Siempre dejo la ventana abierta, procurando que entre aire de afuera a mi habitación, para evitar que el ambiente se enrarezca, que se haga denso y polvoso y adquiera ese olor a estancado, propio de las casas llenas de recuerdos y triques inútiles.
Entre las cortinas se cuela también la luz del sol (reconfortante durante los primeros días de agosto), y aquellas partículas diminutas que flotan encima de todas las camas se hacen visibles, bailando en el aire; reflejando la luz blanca. Algunos dicen que es pelusa o polvo o piel muerta, aunque lo más probable es que sea una mezcla de todas esas cosas; pero no por eso deja de tener cierto encanto y no por eso deja de ser entretenido.
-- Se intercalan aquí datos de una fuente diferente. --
-- ==== Sys2Proof/Syntax.lean ====
section
/-! DEFINITION. The commands of the package, one constructor for each row of the opcode table with its operands, and the types of the operands. -/

namespace Sys2Proof.Machine

/-- A request pending at a scratchpad bank (06 R156, R173). Ports: 0 SE_A, 1 SE_B, 2 SE_W, 3 and 4 VU reads, 5 VU write, 6 DMA,
7 ring agent (hank writes), 8 network port, 9 scrubber. `task` is the task that a unit's request serves, by site and slot. -/
structure BankReq where
  port : Fin 10
  write : Bool
  word : Fin 32768
  rmw : Bool
  weight : Bool
  off : Fin 64
  data : List Byte
  task : Option (Fin 288 × Fin 8)
  deriving DecidableEq, Repr

/-- Inverted bits of one segment's code word (06 R167): how many, and which, by a number: 0 is the segment's lowest-numbered data bits (R172). -/
structure SegErr where
  seg : Fin 8
  bits : Fin 256
  pattern : Nat
  deriving DecidableEq, Repr

/-- The errors standing in a stored scratchpad word (06 R167): those of its segments, and how many of the three copies of its class bit are inverted. -/
structure WordErr where
  segs : List SegErr := []
  copies : Fin 4 := 0
  deriving DecidableEq, Repr

/-- What waits on a tag: the matrix unit, the vector unit, the DMA engine, a TAGOP of a task, or a pattern context. -/
inductive TagWaiter where
  | mu | vu | dma
  | tag (slot : Fin 8)
  | se (engine : Fin 3) (ctx : Fin 8)
  deriving DecidableEq, Repr

/-- A unit with an isolation gate that can disagree (17 R474). -/
inductive GateUnit where
  | site (i : Fin 288)
  | seam (k : Fin 4)
  deriving DecidableEq, Repr

/-- The access that waits at a gate: the core site and the unit that made it, with the pattern context of a stream engine (0 MU, 1 VU, 2 to 4 SE_A, SE_B and SE_W, 5 DMA, 6 CTX, 7 egress port). -/
structure GateReq where
  site : Fin 288
  unit : Fin 8
  ctx : Fin 8
  deriving DecidableEq, Repr

/-- The errors of Table XMEM-9 that a channel can report. -/
inductive ChanErr where
  /-- Command or address parity (1), write data (2), read data or LPDDR 5X link (3), with the retries made and whether one succeeded. -/
  | retried (code : Fin 3) (retries : Fin 5) (good : Bool)
  /-- A correction by link ECC or on-die ECC. -/
  | corrected
  /-- An HBM3E block that on-die ECC cannot correct: reads of it return no data until it is written. -/
  | uncorrectable
  deriving DecidableEq, Repr

/-- What a channel reports: an error, and how many 64-byte blocks of a traffic generator's run it had covered by then. -/
structure ChanReport where
  err : ChanErr
  covered : Nat
  deriving DecidableEq, Repr

/-- A 64-byte unit that a channel starts: whether it is its request's last, and how many requests of one class were moved for page hits (11 R319). -/
structure UnitStart where
  final : Bool
  reorders : Fin 17
  deriving DecidableEq, Repr
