-- ==== Sys2Proof/Machine/RegAddr.lean ====
section
/-! DEFINITION. The addresses of the management registers (19 R551): one function for each row of the register tables, giving
the byte address of an instance of an array of registers, and the enumeration of the rows. -/

namespace Sys2Proof

/-- The rows of the register tables, by the register's name in the spec. -/
inductive RegId where
  | MGT_ID | MGT_SERIAL_LO | MGT_SERIAL_HI | MGT_STATE | MGT_SMB | MGT_ALERT | MGT_ALERT_EN | MGT_KEYS
  | MGT_DEBUG | MGT_JTAG_LAST | MGT_MSG_CNT_LO | MGT_MSG_CNT_HI | MGT_PKG_INV | MGT_SITE_FUSE_LO | MGT_SITE_FUSE_MID | MGT_SITE_FUSE_HI
  | MGT_SPARE | MGT_SEAM_STATUS | MGT_VCORE_CFG | MGT_VCORE_STAT | MGT_THROTTLE_CFG | MGT_PWR_STATUS | MGT_TEMP | MGT_SPEED
  | MGT_SPEED_MIN | MGT_SPAD_CFG | MGT_NET_SPLIT | MGT_CANON_MAP | WDN_STATUS | WDN_EVT | WDN_CFG | WDN_CTRL
  | WDN_DIE | WDN_CNT_LO | WDN_CNT_HI | WDN_SITE | TIM_GSTART_MASK | TIM_GSTART_AT_LO | TIM_GSTART_AT_HI | TIM_GSTART_CTRL
  | TIM_GSTATUS | TIM_MEVT | TIM_OUT_CFG | TIM_CFG | TIM_PRESC | TIM_CTRL | TIM_STATUS | TIM_COUNT_LO
  | TIM_COUNT_HI | TIM_CAP_CFG | TIM_CMP_LO | TIM_CMP_HI | TIM_PRE_LO | TIM_PRE_HI | TIM_ACT | TIM_CAP_LO
  | TIM_CAP_HI | TBS_TIME_LO | TBS_TIME_HI | TBS_STATUS | TBS_EVT | TBS_CFG | TBS_CFG2 | TBS_LOSS_CFG
  | TBS_OFFSET | TBS_FREQ | TBS_REQUAL_LEFT | TBS_PPS_CAP_LO | TBS_PPS_CAP_HI | TBS_CNT_LO | TBS_CNT_HI | LNK_STATUS
  | LNK_TX_MASK | LNK_RX_MASK | LNK_TX_RETIRED | LNK_RX_RETIRED | LNK_DOWN_INFO | LNK_CFG | LNK_EVT | LNK_CTRL
  | LNK_SEQ_TX | LNK_SEQ_RX | LNK_CNT_LO | LNK_CNT_HI | LNK_LANE_STAT | LNK_LANE_CORR | LNK_LANE_UNCORR | LNK_LANE_LOL
  | LAP_STATION | LAP_INSTALL | LAP_STATE | LAP_EVT | LAP_CFG | LAP_HSTORE | LAP_CTRL | LAP_RLAP
  | LAP_PLAP | LAP_BARRIER | LAP_NBR | LAP_PERIOD | LAP_MODEL_STAT | LAP_MODEL_GEN | LAP_CNT_LO | LAP_CNT_HI
  | HBM_STATUS | HBM_MAPOUT | HBM_CAPACITY | HBM_EVT | HBM_CTRL | HBM_CFG | HBM_RGN_A | HBM_RGN_B
  | HBM_WEIGHT_ALL_LO | HBM_WEIGHT_ALL_HI | HBM_CNT_LO | HBM_CNT_HI | HBM_CH_WEIGHT_LO | HBM_CH_WEIGHT_HI | HBM_CH_STAT | HBM_TG_CFG
  | HBM_TG_CTRL | HBM_TG_FIRST | HBM_TG_BLOCKS | HBM_TG_STATUS | HBM_TG_ERRORS | HBM_TG_SKIPPED | HBM_TG_SEED_LO | HBM_TG_SEED_HI
  | HBM_TG_FAIL_ADDR_LO | HBM_TG_FAIL_ADDR_HI | HBM_TG_FAIL_EXP_LO | HBM_TG_FAIL_EXP_HI | HBM_TG_FAIL_ACT_LO | HBM_TG_FAIL_ACT_HI | LPX_STATUS | LPX_MAPOUT
  | LPX_CAPACITY | LPX_EVT | LPX_CTRL | LPX_CFG | LPX_RGN_A | LPX_RGN_B | LPX_WEIGHT_ALL_LO | LPX_WEIGHT_ALL_HI
  | LPX_CNT_LO | LPX_CNT_HI | LPX_CH_WEIGHT_LO | LPX_CH_WEIGHT_HI | LPX_CH_STAT | LPX_TG_CFG | LPX_TG_CTRL | LPX_TG_FIRST
  | LPX_TG_BLOCKS | LPX_TG_STATUS | LPX_TG_ERRORS | LPX_TG_SKIPPED | LPX_TG_SEED_LO | LPX_TG_SEED_HI | LPX_TG_FAIL_ADDR_LO | LPX_TG_FAIL_ADDR_HI
  | LPX_TG_FAIL_EXP_LO | LPX_TG_FAIL_EXP_HI | LPX_TG_FAIL_ACT_LO | LPX_TG_FAIL_ACT_HI | ETH_CFG | ETH_PTP_ASYM | ETH_STATUS | ETH_EVT
  | ETH_LANE_CFG | ETH_LANE_FEC | ETH_SP_MAC_LO | ETH_SP_MAC_HI | ETH_SP_IPV4 | ETH_SP_IPV6 | ETH_SP_VLAN | ETH_SP_L3
  | ETH_SP_PFC | ETH_SP_MACSEC | ETH_SP_TX_PN_LO | ETH_SP_TX_PN_HI | ETH_SP_CNT_LO | ETH_SP_CNT_HI | RVP_CFG | RVP_CREDIT_CFG
  | RVP_LOAD_CFG | RVP_STATUS | RVP_EVT | RVP_CTRL | RVP_SESS_SEL | RVP_SESS_INFO | RVP_RET | RVP_SESS_PARTNER_LO
  | RVP_SESS_PARTNER_HI | RVP_SESS_LIMIT | RVP_LOAD_STAT | RVP_LOAD_NEXT_LO | RVP_LOAD_NEXT_HI | RVP_LOAD_GEN | RVP_CNT_LO | RVP_CNT_HI
  | FCS_CFG | FCS_LIVE | FCS_RETIRED | FCS_EVT | FCS_CTRL | FCS_ENTRY_SEL | FCS_ENTRY_STAT | FCS_ENTRY_TAG
  | FCS_ENTRY_IDLE | FCS_ENTRY_KEY | FCS_CNT_LO | FCS_CNT_HI | DET_CHOICE_LO | DET_CHOICE_HI | DET_EVT | DET_CTRL
  | DET_TWIN_STATUS | DET_TWIN_CFG | DET_AUDIT_CAP | DET_AUDIT_DROP | DET_DIV_SEL | DET_DIV_COUNT | DET_DIV_POS | DET_DIV_CORE
  | DET_AUDIT_HEAD_LO | DET_AUDIT_HEAD_HI | DET_TIMING_LO | DET_TIMING_HI | DET_TWIN_CNT_LO | DET_TWIN_CNT_HI | DET_DIV_REQ_LO | DET_DIV_REQ_HI
  | DET_DIV_LOCAL_LO | DET_DIV_LOCAL_HI | DET_DIV_PEER_LO | DET_DIV_PEER_HI | DET_DIV_TIME_LO | DET_DIV_TIME_HI | DET_MODEL_MODE | DET_MODEL_BUDGET
  | DET_MODEL_FAST_G | DET_MODEL_LATE_LO | DET_MODEL_LATE_HI | DET_MODEL_CHOICE_LO | DET_MODEL_CHOICE_HI | DET_VMAP | ELOG_STATUS | ELOG_EVT
  | ELOG_ALERT_MASK | ELOG_CTRL | ELOG_HEAD | ELOG_SPILL_CAP | ELOG_SEL | ELOG_SEL_STATUS | ELOG_DATA | ELOG_CNT_LO
  | ELOG_CNT_HI | CORE_ID | CORE_CTRL | CORE_TASK | CORE_TASK_PC | CORE_ABORT_LAST | CORE_ABORT_PC | CORE_ABORT_COUNT
  | CORE_STALL_LO | CORE_STALL_HI | CORE_SWITCH_LO | CORE_SWITCH_HI | CORE_ISSUE_LO | CORE_ISSUE_HI | CORE_SKEIN_BASE | CORE_SKEIN_GEOM
  | CORE_SKEIN_PTR | CORE_HANK_COUNT | CORE_SKEIN_STAT | CORE_SE_CTX_STAT | CORE_SE_CTX_POS | CORE_SE_WORDS_LO | CORE_SE_WORDS_HI | CORE_SE_FAULT
  | CORE_SE_FAULT_ADDR | CORE_SE_CTRL | CORE_DMA_STAT | CORE_DMA_DESC | CORE_DMA_FAULT | CORE_DMA_CTRL | CORE_DMA_FAULT_ADDR_LO | CORE_DMA_FAULT_ADDR_HI
  | CORE_DMA_BYTES_LO | CORE_DMA_BYTES_HI | CORE_NET_LO | CORE_NET_HI | CORE_SPAD_STATUS | CORE_SPAD_CE_COUNT | CORE_SPAD_UE_COUNT | CORE_SPAD_ERR_INFO
  | CORE_SPAD_ERR_SYN | CORE_SPAD_SCRUB | CORE_SPAD_CTRL | CORE_SPAD_INJECT | CORE_SPAD_WR_FIRST_LO | CORE_SPAD_WR_FIRST_HI | BOOT_STATUS | BOOT_COPY
  | BOOT_COPY_SEQ | BOOT_COPY_SVN | BOOT_KEYS | BOOT_MIN_SVN | BOOT_SETTING_FAIL | BOOT_TIME | BOOT_DEBUG | BOOT_CHALLENGE
  | BOOT_IMAGE_DIGEST
  deriving DecidableEq, Repr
Mi ventana da a la ventana de los vecinos, cuando se descuidan, desde mi cuarto puedo verlos sentarse a la mesa por las noches; pero casi siempre también ellos cierran sus cortinas y ese hueco a su intimidad queda vedado;
Del mismo modo que vedo el acceso a mi propia intimidad, al cerrar las cortinas reservo para mí a mis tardes acostado en la cama escuchando The talking heads con un cigarro en los labios, mis mañanas de rutina de ejercicio, los domingos comiendo palomitas. Al cerrar las cortinas mantengo para mí mis noches luengas y tristes o los días de estrés y enojo; y mantengo para mí las fotos de Monica Bellucci, Irène Jacob y Anita Ekberg que pegué en la pared. Para todo esto el límite es una barrera lábil e inflamable, que apenas opone resistencia al tacto de una mano: una cortina.
La misma cortina que se ondea con el aire fresco, que deja entre ver los rayos de luz que se cuelan en la habitación, que resplandece cuando el sol de las mañanas la toca, que colorea las paredes azules de amarillo, que sube y baja con los vaivenes del viento.